Input for this task ▸

-- ==== Sys2Proof/Certificates/Slice0/Obligations.lean ====
section
/-! DEFINITION. The statements for the provers. Where a statement speaks of a word, `s` is the state in which the word runs:
`s.bun` holds its bundle and the registers as they stood before it. -/

open Sys2Proof Sys2Proof.Machine Sys2Proof.Bits Sys2Proof.Tables

/-! ### Encoding -/

/-- The decoder reads the encoding of every well-formed word as that word. -/
def Obligations.EncodedWordsDecode : Prop :=
  ∀ (i : Instr) (w : Nat), i.wf = true → encode i = some w → decodeWord w = .ok i

/-- Every word that decodes is well formed, and the encoder gives back all of its bits below L: no bit is left unread. -/
def Obligations.DecodedWordsEncode : Prop :=
  ∀ (w : Nat) (i : Instr), w < 2 ^ 32 → decodeWord w = .ok i → i.wf = true ∧ encode i = some (w % 2 ^ 31)

/-- R67 to R73: words written out field by field from their encodings (L, major, then the format's fields) decode to what they
stand for; an unassigned major and a field that `nop` leaves reserved are refused by name (R74, R75). -/
def Obligations.DecodesSpecWords : Prop :=
  decodeWord 0b1_100010_0001_0001_00000000000010000 = .ok (.addi 1 1 16) ∧
  decodeWord 0b1_001001_0001_0000_11111111111111100 = .ok (.bne 1 0 (-4)) ∧
  decodeWord 0b1_010000_0011_0001_11_0_00_000000001000 = .ok (.ld 3 1 .b64 .ord .sx 8) ∧
  decodeWord 0b1_000010_0000_0110_00000000000000010 = .ok (.csrw 2 6) ∧
  decodeWord 0b1_010100_0100_0010_11_0_11_100100000000 = .ok (.lda 4 2 .trap (.reg 9) 0) ∧
  decodeWord 0b1_010111_0011_0010_0101_0000010000000 = .ok (.amo .add 3 2 5 true .ord) ∧
  decodeWord 0b1_011010_0001_0011_0100_0000000101000 = .ok (.pushCopy 3 4 ⟨false, false, false⟩ ⟨true, 2⟩) ∧
  decodeWord 0b1_011100_0011_0101_0110_0101000000000 = .ok (.chset 3 5 6) ∧
  decodeWord 0b1_011101_0000_0010_0011_0010000000001 = .ok (.mma 0 2 3 false 1) ∧
  decodeWord 0b1_011110_0011_0011_0001_0100000000000 = .ok (.lrf 3 .w .e) ∧
  decodeWord 0b1_101011_0011_0100_0101_0000100000111 = .ok (.fadd 3 4 5 .rs false 7) ∧
  decodeWord 0b1_101111_0000_0000_0111_0011100101110 = .ok (.vfma 4 5 6 7 0) ∧
  decodeWord 0b1_110000_0001_0100_0000_0011111000000 = .ok (.vput 1 4 15) ∧
  decodeWord 0b1_110001_0000_0000_0000_0000000000000 = .error .unassignedMajor ∧
  decodeWord 0b1_000000_0001_0000_0000_0000000000000 = .error .reservedField

/-! ### Integer words -/

/-- R123 to R125: the words of two integer sources leave the table's result in gD, and change nothing else. R124, R126: `clz`,
`ctz` and `popc` count on w bits, and `sel` chooses by all 64 bits of gC. R128: the immediate forms, with the
immediate sign-extended from 17 bits. R127: `bfx` extracts len bits from pos and extends them, `bfi` puts the low
len bits of gA at pos of the old gD. R65, R114: where the C word of the pair parked, or beats of the bundle are still to come, the
result stands held with the thread. -/
def Obligations.IntegerWords : Prop :=
  (∀ p ∈ intTable, ∀ (ty : ITy) (d a b : GReg) (s : State) (u : Nat) (t : Thread),
    s.Runs u t → s.Prompt → s.Unbound d → s.Unbound a → s.Unbound b →
      exec (p.1 ty d a b) s = .next (s.withG d (atType ty p.2 (s.src a) (s.src b))).completed) ∧
  (∀ p ∈ countTable, ∀ (ty : ITy) (d a : GReg) (s : State) (u : Nat) (t : Thread),
    s.Runs u t → s.Prompt → s.Unbound d → s.Unbound a →
      exec (p.1 ty d a) s =
        .next (s.withG d (atType ty (fun w x _ => BitVec.ofNat w (p.2 w x)) (s.src a) 0)).completed) ∧
  (∀ (ty : ITy) (d a b c : GReg) (s : State) (u : Nat) (t : Thread),
    s.Runs u t → s.Prompt → s.Unbound d → s.Unbound a → s.Unbound b → s.Unbound c →
      exec (.sel ty d a b c) s =
        .next (s.withG d (atType ty (fun _ x _ => x) (if s.src c = 0 then s.src b else s.src a) 0)).completed) ∧
  (∀ p ∈ immTable, ∀ (d a : GReg) (i : BitVec 17) (s : State) (u : Nat) (t : Thread),
    s.Runs u t → s.Prompt → s.Unbound d → s.Unbound a →
      exec (p.1 d a i) s = .next (s.withG d (p.2 (s.src a) (i.signExtend 64))).completed) ∧
  (∀ p ∈ shiftTable, ∀ (d a : GReg) (n : Fin 64) (s : State) (u : Nat) (t : Thread),
    s.Runs u t → s.Prompt → s.Unbound d → s.Unbound a →
      exec (p.1 d a n) s = .next (s.withG d (p.2 (s.src a) n.val)).completed) ∧
  (∀ (d a : GReg) (e : Ext) (p n : Fin 64) (s : State) (u : Nat) (t : Thread),
    s.Runs u t → s.Prompt → s.Unbound d → s.Unbound a → p.val + n.val < 64 →
      ∃ w : Word, exec (.bfx d a e p n) s = .next (s.withG d w).completed ∧
        ∀ j < 64, w.getLsbD j =
          if j ≤ n.val then (s.src a).getLsbD (p.val + j) else (e == .sx && (s.src a).getLsbD (p.val + n.val))) ∧
  (∀ (d a : GReg) (p n : Fin 64) (s : State) (u : Nat) (t : Thread),
    s.Runs u t → s.Prompt → s.Unbound d → s.Unbound a → p.val + n.val < 64 →
      ∃ w : Word, exec (.bfi d a p n) s = .next (s.withG d w).completed ∧
        ∀ j < 64, w.getLsbD j =
          if p.val ≤ j ∧ j ≤ p.val + n.val then (s.src a).getLsbD (j - p.val) else (s.src d).getLsbD j) ∧
  (∀ p ∈ intTable, ∀ (ty : ITy) (d a b : GReg) (s : State) (u : Nat) (t : Thread),
    s.Runs u t → s.bun.hold = true → s.Unbound d → s.Unbound a → s.Unbound b →
      exec (p.1 ty d a b) s =
        .next (s.modMe (fun t => { t with held := t.held ++ [.g d (atType ty p.2 (s.src a) (s.src b))] })).completed)

/-- R129: `lui`: its encoding, and gD := sext(imm21, 21) · 2¹⁷. -/
def Obligations.UpperImmediates : Prop :=
  ∀ (d : GReg) (i : BitVec 21),
    encode (.lui d i) = some (42 * 2 ^ 25 + d.val * 2 ^ 21 + i.toNat) ∧
    decodeWord (42 * 2 ^ 25 + d.val * 2 ^ 21 + i.toNat) = .ok (.lui d i) ∧
    ∀ (s : State) (u : Nat) (t : Thread), s.Runs u t → s.Prompt → s.Unbound d →
      exec (.lui d i) s = .next (s.withG d (BitVec.ofInt 64 (i.toInt * 2 ^ 17))).completed

/-! ### Control flow -/

/-- R130: a branch goes to the target so many words from the bundle when its condition holds, and on to the next bundle
otherwise; it changes nothing else. R132: `jr` and `callr` go to gA[47:0], `callr` leaves the address of the next bundle in g15, and a
register jump to an address that is no multiple of 4 traps ALIGN with that address. That a link wraps at the top of the address
space is the model's choice (log entry 56). -/
def Obligations.ControlTransfers : Prop :=
  (∀ p ∈ branchTable, ∀ (a b : GReg) (x : BitVec 17) (s : State) (u : Nat) (t : Thread),
    s.Runs u t → s.Unbound a → s.Unbound b →
      exec (p.1 a b x) s = .next (if p.2 (s.src a) (s.src b) then s.jumps (s.wordsAway x) else s).completed) ∧
  (∀ (k : KReg) (x : BitVec 17) (s : State) (u : Nat) (t : Thread), s.Runs u t →
    exec (.bkz k x) s = .next (if s.bun.k[k] = 0 then s.jumps (s.wordsAway x) else s).completed ∧
    exec (.bknz k x) s = .next (if s.bun.k[k] = 0 then s else s.jumps (s.wordsAway x)).completed) ∧
  (∀ (a : GReg) (s : State) (u : Nat) (t : Thread), s.Runs u t → s.Unbound a → (s.src a).toNat % 4 = 0 →
    exec (.jr a) s = .next (s.jumps ((s.src a).setWidth 48)).completed ∧
    (s.Prompt → exec (.callr a) s =
      .next ((s.jumps ((s.src a).setWidth 48)).withG 15
        (BitVec.ofNat 64 ((s.bun.pc + s.bun.size) % 2 ^ 48))).completed)) ∧
  (∀ (a : GReg) (s : State) (u : Nat) (t : Thread), s.Runs u t → s.Unbound a → (s.src a).toNat % 4 ≠ 0 →
    exec (.jr a) s = .next (s.trapped .align (2 * 2 ^ 60 + (s.src a).toNat % 2 ^ 48)) ∧
    exec (.callr a) s = exec (.jr a) s)

/-- R131: `jmp` and `call`: their encodings, with the d field that each requires, the target so many words from the bundle
modulo 2⁴⁸, and the address of the next bundle in g15. That this address wraps at the top of the address space is the
model's choice (log entry 56). -/
def Obligations.JumpsAndCalls : Prop :=
  ∀ x : BitVec 21,
    decodeWord (5 * 2 ^ 25 + x.toNat) = .ok (.jmp x) ∧ decodeWord (6 * 2 ^ 25 + 15 * 2 ^ 21 + x.toNat) = .ok (.call x) ∧
    (∀ d < 16, d ≠ 0 → ∃ e, decodeWord (5 * 2 ^ 25 + d * 2 ^ 21 + x.toNat) = .error e) ∧
    (∀ d < 15, ∃ e, decodeWord (6 * 2 ^ 25 + d * 2 ^ 21 + x.toNat) = .error e) ∧
    ∀ (s : State) (u : Nat) (t : Thread), s.Runs u t →
      exec (.jmp x) s = .next (s.jumps (BitVec.ofInt 48 (s.bun.pc + 4 * x.toInt))).completed ∧
      (s.Prompt → exec (.call x) s = .next ((s.jumps (BitVec.ofInt 48 (s.bun.pc + 4 * x.toInt))).withG 15
        (BitVec.ofNat 64 ((s.bun.pc + s.bun.size) % 2 ^ 48))).completed)

/-! ### System words and control registers -/

/-- R110, R112, R135, R136, R159: `nop` changes nothing; `tret` goes to EPC, takes PRV from PPRV and clears TH, and in task
mode traps PRIV; `itinc` adds one to IT, and traps IT_OVERFLOW at the greatest iteration and DEADLINE once the
launch's deadline has passed. -/
def Obligations.NopReturnAndIterations : Prop :=
  ∀ (s : State) (u : Nat) (t : Thread), s.Runs u t →
    exec .nop s = .next s.completed ∧
    (t.ctx.prv = true → exec .tret s =
      .next (s.modCtx (fun c => { c with pc := s.regs.epc.setWidth 48, prv := c.pprv, th := false })).completed) ∧
    (t.ctx.prv = false → exec .tret s = .next (s.trapped .priv s.wordOf)) ∧
    ((∀ c, t.job.deadline = some c → s.cycle < c) →
      (t.ctx.it ≠ -1 → exec .itinc s = .next (s.modCtx (fun c => { c with it := t.ctx.it + 1 })).completed) ∧
      (t.ctx.it = -1 → exec .itinc s = .next (s.trapped .itOverflow s.wordOf))) ∧
    ((∃ c, t.job.deadline = some c ∧ c ≤ s.cycle) → exec .itinc s = .next (s.trapped .deadline t.ctx.it.toNat))

/-- R159: `itset` and `itinc`: their encodings and the functions and fields that major 22 refuses; `itset` sets IT := ga[23:0];
`itinc` traps DEADLINE with IT once the launch's deadline has passed, then IT_OVERFLOW with the word at the greatest iteration, and
else adds one to IT. Neither parks or touches anything else. -/
def Obligations.IterationWords : Prop :=
  decodeWord 0xAC080001 = .ok (.itset 4) ∧ decodeWord 0xAC000002 = .ok .itinc ∧
  (∀ a : GReg, decodeWord (22 * 2 ^ 25 + a.val * 2 ^ 17 + 1) = .ok (.itset a)) ∧
  decodeWord (22 * 2 ^ 25 + 2) = .ok .itinc ∧
  (∀ d < 16, ∀ a < 16, ∀ b < 16, ∀ fn < 2 ^ 13,
    2 < fn ∨ (fn = 1 ∧ (d ≠ 0 ∨ b ≠ 0)) ∨ (fn = 2 ∧ (d ≠ 0 ∨ a ≠ 0 ∨ b ≠ 0)) →
      ∃ e, decodeWord (22 * 2 ^ 25 + d * 2 ^ 21 + a * 2 ^ 17 + b * 2 ^ 13 + fn) = .error e) ∧
  (∀ (a : GReg) (s : State) (u : Nat) (t : Thread), s.Runs u t → s.Unbound a →
    exec (.itset a) s = .next (s.modCtx (fun c => { c with it := BitVec.ofNat 24 ((s.src a).toNat % 2 ^ 24) })).completed) ∧
  ∀ (s : State) (u : Nat) (t : Thread), s.Runs u t →
    exec .itinc s = .next (
      if (∃ c, t.job.deadline = some c ∧ c ≤ s.cycle) then s.trapped .deadline t.ctx.it.toNat
      else if t.ctx.it.toNat = 2 ^ 24 - 1 then s.trapped .itOverflow s.wordOf
      else (s.modCtx (fun c => { c with it := t.ctx.it + 1 })).completed)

Task goal ▸
In the records above, find the line with "(∀ p ∈ countTable, ∀"; write out exactly that line and each one after it, stopping after the line with "(s.modMe (fun t".

Response area ▸
  (∀ p ∈ countTable, ∀ (ty : ITy) (d a : GReg) (s : State) (u : Nat) (t : Thread),
    s.Runs u t → s.Prompt → s.Unbound d → s.Unbound a →
      exec (p.1 ty d a) s =
        .next (s.withG d (atType ty (fun w x _ => BitVec.ofNat w (p.2 w x)) (s.src a) 0)).completed) ∧
  (∀ (ty : ITy) (d a b c : GReg) (s : State) (u : Nat) (t : Thread),
    s.Runs u t → s.Prompt → s.Unbound d → s.Unbound a → s.Unbound b → s.Unbound c →
      exec (.sel ty d a b c) s =
        .next (s.withG d (atType ty (fun _ x _ => x) (if s.src c = 0 then s.src b else s.src a) 0)).completed) ∧
  (∀ p ∈ immTable, ∀ (d a : GReg) (i : BitVec 17) (s : State) (u : Nat) (t : Thread),
    s.Runs u t → s.Prompt → s.Unbound d → s.Unbound a →
      exec (p.1 d a i) s = .next (s.withG d (p.2 (s.src a) (i.signExtend 64))).completed) ∧
  (∀ p ∈ shiftTable, ∀ (d a : GReg) (n : Fin 64) (s : State) (u : Nat) (t : Thread),
    s.Runs u t → s.Prompt → s.Unbound d → s.Unbound a →
      exec (p.1 d a n) s = .next (s.withG d (p.2 (s.src a) n.val)).completed) ∧
  (∀ (d a : GReg) (e : Ext) (p n : Fin 64) (s : State) (u : Nat) (t : Thread),
    s.Runs u t → s.Prompt → s.Unbound d → s.Unbound a → p.val + n.val < 64 →
      ∃ w : Word, exec (.bfx d a e p n) s = .next (s.withG d w).completed ∧
        ∀ j < 64, w.getLsbD j =
          if j ≤ n.val then (s.src a).getLsbD (p.val + j) else (e == .sx && (s.src a).getLsbD (p.val + n.val))) ∧
  (∀ (d a : GReg) (p n : Fin 64) (s : State) (u : Nat) (t : Thread),
    s.Runs u t → s.Prompt → s.Unbound d → s.Unbound a → p.val + n.val < 64 →
      ∃ w : Word, exec (.bfi d a p n) s = .next (s.withG d w).completed ∧
        ∀ j < 64, w.getLsbD j =
          if p.val ≤ j ∧ j ≤ p.val + n.val then (s.src a).getLsbD (j - p.val) else (s.src d).getLsbD j) ∧
  (∀ p ∈ intTable, ∀ (ty : ITy) (d a b : GReg) (s : State) (u : Nat) (t : Thread),
    s.Runs u t → s.bun.hold = true → s.Unbound d → s.Unbound a → s.Unbound b →
      exec (p.1 ty d a b) s =
        .next (s.modMe (fun t => { t with held := t.held ++ [.g d (atType ty p.2 (s.src a) (s.src b))] })).completed)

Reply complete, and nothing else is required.